Confinement of Atomically Dispersed Ptδ+ Sites in Zinc-Incorporated Silicalite-1 Zeolite for Enhanced Propane Dehydrogenation

Abstract

For industrial use, propylene production requires efficient and cost-effective propane dehydrogenation (PDH) catalysts. Given the scarcity of platinum and toxicity of chromium, enhancing the catalytic activity and high-temperature stability of zinc-based alternative catalysts bearing a limited amount of Pt would be ideal. Here, we successfully created a low-loaded platinum-confined and zinc-incorporated MFI-type silicalite-1 zeolite catalyst via a facile one-pot synthesis route aided by a micro-liquid film reactor. It was demonstrated that highly dispersed Zn ions were fully incorporated into the S-1 framework, while atomically dispersed Pt^δ+ binding to the framework oxygen atoms could be firmly confined in the S-1 micropores.
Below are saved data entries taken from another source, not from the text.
/-! ### Table commands (R379, R380) -/

/-- Entries of a table. -/
def entCount (t : Nat) : Nat := if t = 0 then 262144 else if t = 1 then 16384 else 4096

/-- The staging words as bytes.
(DEDUCED: log 113.) -/
def State.staged (s : State) (t : Nat) : List Byte := (List.range (entBytes t / 4)).flatMap (fun i => leBytes 4 (s.fld (fETH_ENT_DATA_DATA i)))

/-- Write an entry. -/
def State.setEntry (s : State) (t i : Nat) (b : List Byte) : State := s.setEth (fun e => { e with tables := aput (t, i) b e.tables })

/-- An entry with VALID cleared. -/
def clearValid (b : List Byte) : List Byte := keyPut b (b.length - 1) [(b.getD (b.length - 1) 0) &&& 0x7F]

/-- A write of ETH_ENT_CMD: a command starts, is refused, or is ignored while one runs. A WRITE first clears VALID.
(DEDUCED: log 113.) -/
def State.entCmdWrite (s : State) (v : BitVec 32) : State :=
  let x := v.toNat
  let op := bitsOf x 30 2
  let t := bitsOf x 28 2
  let i := bitsOf x 0 18
  if op = 0 then s
  else if s.flag fETH_ENT_STATUS_BUSY then s.raise fETH_ERR_CFG_DROP
  else
    let d := s.staged t
    let b := bucketsOf d
    if t = 3 ∨ entCount t ≤ i ∨ (op = 1 ∧ t = 0 ∧ i / 8 ≠ b.1 ∧ i / 8 ≠ b.2) then s.setFld fETH_ENT_STATUS_STATUS 1
    else
      let s1 := (s.raise fETH_ENT_STATUS_BUSY).setEth (fun e => { e with ent := some { op := op, table := t, index := i, data := d } })
      if op = 1 then s1.setEntry t i (clearValid (s1.entry t i)) else s1

def execEthEntWrite (v : BitVec 32) (s : State) : Host.Outcome State Fault Refusal := .next (s.entCmdWrite v)
def execEthEntRead (v : BitVec 32) (s : State) : Host.Outcome State Fault Refusal := .next (s.entCmdWrite v)
def execEthEntInvalidate (v : BitVec 32) (s : State) : Host.Outcome State Fault Refusal := .next (s.entCmdWrite v)

/-- The table command ends: the entry stands written, read or invalid; BUSY clears.
(DEDUCED: log 113.) -/
def execEthEntDone (s : State) : Host.Outcome State Fault Refusal :=
  match s.eth.ent with
  | none => .next s
  | some k =>
    let s1 := ((s.setFld fETH_ENT_STATUS_BUSY 0).setFld fETH_ENT_STATUS_STATUS 0).setEth (fun e => { e with ent := none })
    .next (match k.op with
      | 1 => s1.setEntry k.table k.index k.data
      | 2 => (List.range (entBytes k.table / 4)).foldl (fun t i => t.setFld (fETH_ENT_DATA_DATA i) (fieldAt (s.entry k.table k.index) (4 * i) 4)) s1
      | _ => s1.setEntry k.table k.index (clearValid (s1.entry k.table k.index)))

/-! ### Policers (R383 to R385) -/

/-- The colours of R383. -/
inductive Colour where
  | green | yellow | red
  deriving DecidableEq, Repr

/-- The length that a frame is charged: at least 0; OVERHEAD has 7 bits of two's complement (R389).
(DEDUCED: log 111.) -/
def charged (len overhead : Nat) : Nat := ((len : Int) + signedOf 7 overhead).toNat

/-- The fields of TRF_POL_SIZE. -/
def Pol.cbs (p : Pol) : Nat := bitsOf p.size.toNat 0 24
def Pol.pbs (p : Pol) : Nat := bitsOf p.size.toNat 24 24
def Pol.mode (p : Pol) : Nat := bitsOf p.size.toNat 57 2
def Pol.aware (p : Pol) : Bool := bitOf p.size.toNat 56

/-- The fields of TRF_SHP. -/
def Shp.rate (x : Shp) : Nat := bitsOf x.cfg.toNat 0 32
def Shp.burst (x : Shp) : Nat := bitsOf x.cfg.toNat 32 24

/-- A shaper's register takes effect: its level is kept and cut to a smaller BURST; at its first setting the bucket is full.
(DEDUCED: log 115.) -/
def newShp (old : Option Shp) (cfg : BitVec 64) : Shp :=
  let top : Int := 256 * (bitsOf cfg.toNat 32 24 : Nat)
  match old with | some x => { cfg := cfg, level := min x.level top } | none => { cfg := cfg, level := top }

/-- A policer's registers take effect, by the same rule.
(DEDUCED: log 115.) -/
def newPol (old : Option Pol) (rate size : BitVec 64) : Pol :=
  let c := 256 * bitsOf size.toNat 0 24
  let e := 256 * bitsOf size.toNat 24 24
  match old with
  | some x => { rate := rate, size := size, tc := min x.tc c, te := min x.te e }
  | none => { rate := rate, size := size, tc := c, te := e }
The as-constructed catalyst with only 0.041 wt % Pt loading displayed an impressively ultralow deactivation rate constant of approximately 0.0007 h^–1 in the PDH at the WHSV of 2.4 h^–1 and 600 °C. More significantly, the catalyst achieved a remarkably high propylene production rate of 188.1 mol_C3H6·g_Pt^–1·h^–1 at the higher WHSV of 12 h^–1, far surpassing those of the state-of-the-art PtZn- and PtSn-based catalysts for PDH operated at the medium WHSV values. By combining the multiple characterizations and density functional theory calculations, it was unveiled that the high catalytic efficiency and high-temperature stability of the catalyst was ascribed to the formation of unique atomically dispersed Pt^δ+–O–Zn structures in the catalyst. This work proposes an effective strategy for tuning the nature of active metal sites in zeolites to create high-performance catalysts across diverse heterogeneous catalytic processes.